Revolta Global est « Anticapitalistas »en Catalogne

Catalogne: Anticapitalistas se démarque de la direction de Podemos et soutient le référendum d’Indépendance de Puigdemont

Miguel Urbán a publié une déclaration pour se distancier de la ligne officielle de Podemos, qui a jusqu’ici évité de soutenir explicitement la consultation du premier Octobre 2017. Il y a une semaine, le numéro deux du parti, Pablo Echenique, a déclaré qu’une consultation unilatérale ne résoudrait « aucun problème » et a clairement indiqué:  » Nous ne pouvons pas partager la « feuille de route » du président de la Generalitat, Carles Puigdemont.

Anticapitaliste, le courant considéré le plus à gauche de Podemos, a publié lundi une décla-ration exprimant son soutien au référendum sur l’Indépendance que veut convoquer la Gene- ralitat de Catalunya, le 1er Octobre, divergeant ainsi de la position officielle qui rejette la feuille de route du président catalan, Carles Puigdemont.

« Nous soutenons le référendum le 1er Octobre, et nous appelons toute la gauche de l’Etat espagnol à organiser la solidarité avec les droits démocratiques du peuple catalan, » a déclaré dans un communiqué le chef d’Anticapitalistas et député au Parlement européen, Miguel Urbán

Echenique, le lundi: « Une consultation unilatérale ne résoudra aucun problème »

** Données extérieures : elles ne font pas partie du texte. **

-- ==== Sys2Proof/Machine/Ports.lean ====
section
/-! DEFINITION. What one event does (R7, R19, R126): a command presented on a port is decoded and answered, an
autonomous step is taken; and the placing of an instruction where the next step takes it. -/

namespace Sys2Proof.Machine

/-- A command presented on a port (R19, R126): decoded, then run; a word that is no command of the port is answered
ST_ILLEGAL (R128). -/
def present (p : Port) (cmd wdata : Word) (s : State) : Result :=
  match decode p cmd wdata with
  | none => illegalCommand s
  | some i => exec i s

/-- One event as one atomic step (R7, R96). -/
def perform (e : Event) (s : State) : Result :=
  match e with
  | .command p cmd wdata => present p cmd wdata s
  | .synCreq => .next (synCreq s)
  | .synCack => .next (synCack s)
  | .synSreq c => .next (synSreq c s)
  | .synSack c => .next (synSack c s)
  | .snp c => .next (snp c s)
  | .powerOn => .next (powerOn s)

/-- The event that presents an instruction's words on the port of its class (log 17). -/
def commandEvent (cmd wdata : Word) : Event := .command (portOfClass cmd) cmd wdata

end Sys2Proof.Machine
end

En fait, Anticapitalistas a publié cette déclaration au moment précis où en Catalogne, Podemos est sur le point de clore le débat ouvert par ses bases sur la position à adopter. Le secrétaire général de Podemos Catalunya, Fachin, y a défendu la nécessité de participer à la consultation, mais la comprend comme « un acte de mobilisation civique. »

Lundi, le secrétaire de Podemos, Pablo Echenique, a déclaré qu’ « une consultation unilatérale ne résoudra aucun problème. » Echenique effacé tous les doutes et a réaffirmé la position de la direction de Podemos-Espagne, ajoutant que bien qu’il soit « légitime pour les catalans d’exercer leur droit à décider », selon lui, pour avoir un effet juridique et la reconnaissance internationale, la consultation doit être négociée. « La feuille de route de Puigdemont ne fait pas partie de notre position, » a-t-il ajouté.

Anticapitalistas: « La célébration d’un référendum rebelle en Catalogne contribuerait à accélérer le processus de destitution dans le reste de l’Etat espagnol »

À ce jour, le parti pourpre avait évité de soutenir la consultation, contrairement à ce qu’à décidé Anticapitalistas ce lundi.

Selon cette tendance, qui au congrès de Vistalegre a réussi à entrer pour la première fois dans l’exécutif d’état de Podemos, on doit « construire des ponts entre les classes populaires du reste de l’état avec les classes populaires catalanes, contre la classe dirigeante ». « La construction de ponts » passe « par être en mesure d’établir des relations de solidarité critique et généreuse, où la défense des intérêts communs n’exclut pas les exigences particulières ».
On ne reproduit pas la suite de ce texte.